18 August 2015 by SWM

D. Townsend
Private, East Surrey Regiment, 1st Bn.
Service no. 442
Died on 8 May 1917, aged 26
Remembered at Arras Memorial, Pas de Calais, France

Chris Burge writes:

David Townsend was born in August 1890, the third child of Harry and Elizabeth. In the 1891 census, the couple were living at 27 Broomgrove Road, off Stockwell Road, with their three children: George, Walter and baby David. Three other families lived at the same address, a total of 17 people in one property. The overcrowding was typical of all the properties in this alley, which the social reformer Charles Booth described in his 1899 notebook as the only squalid part of the area, ‘as like a den as I have seen anywhere.’

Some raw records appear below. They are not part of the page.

-- ==== Sys2Proof/Machine/Settle.lean ====
section
/-! DEFINITION. What a hart still owes: accesses not yet performed or sealed, operations that wait for requests and
cellar entries, statuses held on its counters, and arrivals at named barriers (04 R114, R116, 05 R126, R127, R135,
07 R197, R201, 15 R330). -/
namespace Sys2Proof.Machine

/-! ### First sets of fences and releases (05 R126, R127) -/

inductive FenceKind where
  | ld | st | all
  deriving DecidableEq, Repr

/-- The request belongs to the first set. -/
def FenceKind.covers (k : FenceKind) (r : ReqKind) : Bool :=
  match k, r with
  | .all, _ => true
  | .ld, .load | .ld, .atomic _ _ | .ld, .get | .ld, .queueAppend | .ld, .queuePop _ | .ld, .queueLen => true
  | .ld, _ => false
  | .st, .load | .st, .get | .st, .queueLen => false
  | .st, _ => true

/-- A store of another hart of a core, or of an engine of it, belongs to the first set of what knows so much, at a wide
scope: it happens before, or has been read. The store stands at a place in the order of retirement, and its bytes in the
history after `born` (05 R127). -/
def Known.covers (k : Known) (src seq born : Nat) (engine : Bool) (runs : List (Nat × Nat)) : Bool :=
  (!engine && k.past.any fun p => p.1 == src && seq < p.2) || k.reads.any fun x => born < x.2 && runsMeet runs [(x.1, 1)]

/-- Such a store for a hart now. -/
def State.behind (s : State) (h src seq born : Nat) (engine : Bool) (runs : List (Nat × Nat)) : Bool :=
  (s.knows h false).covers src seq born engine runs

/-- A cellar entry that the first set still waits for, at a wide scope or not. -/
def State.waitsEntry (s : State) (k : FenceKind) (h : Nat) (wide : Bool) (e : CellarEntry) : Bool :=
  match e.kind with
  | .store _ _ _ | .undo _ _ _ =>
    wide && (if e.hart == h && !e.engine then k != .ld else s.behind h e.hart e.seq e.born e.engine (s.entryRuns e))
  | .devWrite _ _ _ _ _ _ _ | .contribution _ _ => e.hart == h && k != .ld
  | .request _ | .sysWrite _ _ | .arm _ _ _ | .failure _ _ _ | .rfence _ => false

/-- A held store of another hart of the core that the first set still waits for at a wide scope. -/
def State.waitsStore (s : State) (h : Nat) (r : Request) : Bool :=
  r.kind == .store && r.hart != h && coreOf r.hart == coreOf h && s.behind h r.hart r.id r.born false (s.requestRuns r)

/-- The ordering includes a release. -/
def MemOrd.releases : MemOrd → Bool
  | .rel | .ar => true
  | _ => false

/-- The ordering includes an acquire. -/
def MemOrd.acquires : MemOrd → Bool
  | .acq | .ar => true
  | _ => false

/-- The request is a hart's own access to the scratchpad or to a device register, which alone a fence at hart scope orders
(07 R202). -/
def Request.isClose (r : Request) : Bool :=
  r.elems.any fun e => e.at_.isSpad || e.at_.isDev || (e.side.map fun p => p.isSpad || p.isDev).getD false

namespace State

/-- Accesses of the first set of a hart that are not yet performed for every agent within the scope. A store is performed
for its core when it retires; a wide scope waits for its home, and for the stores of the core that happen before or that the
hart has read (05 R124, R127). -/
def owesOf (s : State) (h : Nat) (k : FenceKind) (sc : Scope) : Bool :=
  let cellar := (s.core (coreOf h)).cellar
  match sc with
  | .hart => (s.net.any fun r => r.hart == h && k.covers r.kind && r.isClose)
      || (cellar.any fun e => match e.kind with
        | .devWrite _ _ _ _ _ _ _ => s.waitsEntry k h false e
        | _ => false)
  | sc =>
    let wide := Scope.wide sc
    (s.net.any fun r => (r.hart == h && k.covers r.kind && (wide || r.kind != .store))
        || (wide && s.waitsStore h r))
      || (cellar.any fun e => s.waitsEntry k h wide e) || (k != .ld && s.owesPieces h s.opSeq)

def owes (s : State) (k : FenceKind) (sc : Scope) : Bool := s.owesOf s.me k sc

/-- A release at a scope must still wait (05 R128). -/
def releaseWaits (s : State) (rel : Bool) (sc : Scope) : Bool := rel && s.owes .all sc

/-- Some store, atomic, device access or request of the hart in focus is not yet sealed (07 R201). -/
def unsealed (s : State) : Bool :=
  s.myCore.cellar.any fun e => e.hart == s.me && !e.sealed && (match e.kind with
    | .sysWrite _ _ | .arm _ _ _ | .failure _ _ _ | .rfence _ => false
    | _ => true)

/-! ### Operations that wait -/

/-- The operation that an entry holds up. -/
def entryOp (e : CellarEntry) : Option Nat :=
  match e.kind with
  | .store _ _ op | .undo _ _ op | .devWrite _ _ _ _ op _ _ => op
  | .arm _ _ op | .rfence op => some op
  | _ => none

/-- Something that an operation of a hart waits for remains. -/
def opWaits (s : State) (h op : Nat) : Bool :=
  (s.net.any fun r => r.hart == h && r.op == op && !r.silent)
    || ((s.core (coreOf h)).cellar.any fun e => e.hart == h && entryOp e == some op)

/-- An operation lands once nothing that it waits for remains (05 R135). -/
def settle (s : State) (h op : Nat) : State := if s.opWaits h op then s else s.land h op

/-- Leaves the request behind: its status, if some element failed, stays on the counter, and its operation settles
(18 R371, R372, R414). -/
def closeRequest (s : State) (r : Request) : State :=
  let s := { s with net := s.net.filter fun q => q.id ≠ r.id }
  if r.silent then s
  else
    let s := match r.failed with
      | some f => s.noteStatus r.hart r.op f
      | none => s
    s.settle r.hart r.op

def request? (s : State) (id : Nat) : Option Request := s.net.find? fun r => r.id == id

def modRequest (s : State) (id : Nat) (f : Request → Request) : State :=
  { s with net := s.net.map fun r => if r.id == id then f r else r }

end State

/-- An element's failure kept if it is the lowest so far (18 R372). -/
def Request.fail (r : Request) (idx code sub : Nat) (ea : Word) (acc : Nat := 0) : Request :=
  { r with failed := match r.failed with
      | some f => if idx < f.elem then some ⟨idx, code, sub, ea, acc⟩ else some f
      | none => some ⟨idx, code, sub, ea, acc⟩ }

/-! ### The end of a hardware loop (07 R184) -/

/-- A level put into a list of levels, the highest armed first. -/
def Hart.insertLevel (h : Hart) (i : Fin 4) : List (Fin 4) → List (Fin 4)
  | [] => [i]
  | j :: rest => if (h.lc[j]).armed ≤ (h.lc[i]).armed then i :: j :: rest else j :: h.insertLevel i rest

/-- Active levels that end at an address, the highest armed first (07 R184). -/
def Hart.endingAt (h : Hart) (a : Word) : List (Fin 4) :=
  (([0, 1, 2, 3] : List (Fin 4)).filter fun i => (h.lc[i]).active && (h.lc[i]).stop == a).foldr h.insertLevel []

/-- The end test of hardware loops (07 R184). -/
def Hart.endTest (h : Hart) : List (Fin 4) → Hart
  | [] => h
  | i :: rest =>
    let l := h.lc[i]
    if l.count.toNat ≤ 1 then ({ h with lc := h.lc.set i { l with count := 0, active := false } }).endTest rest
    else { h with lc := h.lc.set i { l with count := l.count - 1 }, pc := l.start }

/-- A hart passes the scalar word at its pc, which retires without being run again (17 R355). -/
def Hart.passWord (h : Hart) : Hart := { h with pc := h.pc + 12 }.endTest (h.endingAt h.pc)

/-! ### Statuses held on counters (15 R330) -/

/-- The status that a covering WAIT, WAITA or EXIT raises: the lowest counter's oldest. -/
def Hart.heldStatus (h : Hart) (covers : BitVec 3 → Bool) : Option CtrStatus :=
  (([0, 1, 2, 3, 4, 5, 6, 7] : List (BitVec 3)).filterMap fun c =>
    if covers c then h.stats.find? fun st => st.ctr == c else none).head?

def CtrStatus.trap (st : CtrStatus) : Trap :=
  { code := st.code, sub := st.sub, eaddr := st.eaddr, acc := st.acc, elem := st.elem, ctr := some st.ctr }

/-! ### Named barriers (07 R197) -/

/-- The die that a signal's target word names, and the fields of one that names a named barrier (09 R252). -/
def signalDie (a : Nat) : Nat := globalDie a
def targetCore (a : Nat) : Nat := a / 2 ^ 48 % 128
def targetBarrier (a : Nat) : BitVec 6 := BitVec.ofNat 6 a
def targetMalformed (a : Nat) : Bool := a / 2 ^ 6 % 2 ^ 42 ≠ 0 || 96 ≤ targetCore a

/-- An earlier signal of a hart to a barrier of its core is on its way: a later arrival of the hart comes after it
(05 R139). -/
def State.signalsFirst (s : State) (h : Nat) (n : BitVec 6) : Bool :=
  s.net.any fun r => r.hart == h && r.kind == .signal && r.elems.any fun e =>
    decide (e.cmp < 2 ^ 63) && !targetMalformed e.cmp && 128 * signalDie e.cmp + targetCore e.cmp == coreOf h
      && targetBarrier e.cmp == n

/-- One arrival, with the releases that it is: with E = 0 ignored; the E-th completes the phase (05 R129). -/
def NamedBarrier.arrive (rels : List Release) (b : NamedBarrier) : NamedBarrier :=
  if b.e = 0 then b
  else
    let new := (rels.map fun r => (b.p + 1, r)).filter fun r => !b.rels.contains r
    let b := { b with rels := new ++ b.rels }
    if b.a.toNat + 1 = b.e.toNat then { b with a := 0, p := b.p + 1 } else { b with a := b.a + 1 }

/-- So many arrivals, one after another. -/
def NamedBarrier.arriveN (rels : List Release) : Nat → NamedBarrier → NamedBarrier
  | 0, b => b
  | n + 1, b => NamedBarrier.arriveN rels n (b.arrive rels)

/-- The release arrivals of a phase. -/
def NamedBarrier.releases (b : NamedBarrier) (phase : BitVec 32) : List Release :=
  (b.rels.filter fun r => r.1 == phase).map fun r => r.2

/-- The phase waited for has completed (07 R198). -/
def NamedBarrier.passed (b : NamedBarrier) (phase : BitVec 32) : Bool := decide ((b.p - phase).toNat < 2 ^ 31)

def Core.barrier (c : Core) (n : BitVec 6) : NamedBarrier := c.nb[n.toNat]'n.isLt
def Core.setBarrier (c : Core) (n : BitVec 6) (b : NamedBarrier) : Core := { c with nb := c.nb.set n.toNat b n.isLt }

end Sys2Proof.Machine
end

By the time of the 1901 census there had been three additions to the family: Florrie, Charles and Sarah Ada. The Townsends had moved next door to number 29, which was also home to the Williams family of nine. David’s mother Elizabeth died in 1904 and the family began to split up.

In the 1911 census, siblings Florence and Charles were in live-in service, while only David’s older brothers George and Walter were still in Lambeth. George was a boarder in the Wandsworth Road and Walter was still in Stockwell. Walter had married Beatrice Elsie Hurley in 1909 and their first child Walter John was born and baptised in 1910. Walter (known as Jack) made a living as a fishmonger’s assistant, Beatrice was a daily servant. Walter Townsend’s family lived in three rooms at 29 Broomgrove Road, a property also occupied by another family of nine people. We cannot find David on the 1911 census. 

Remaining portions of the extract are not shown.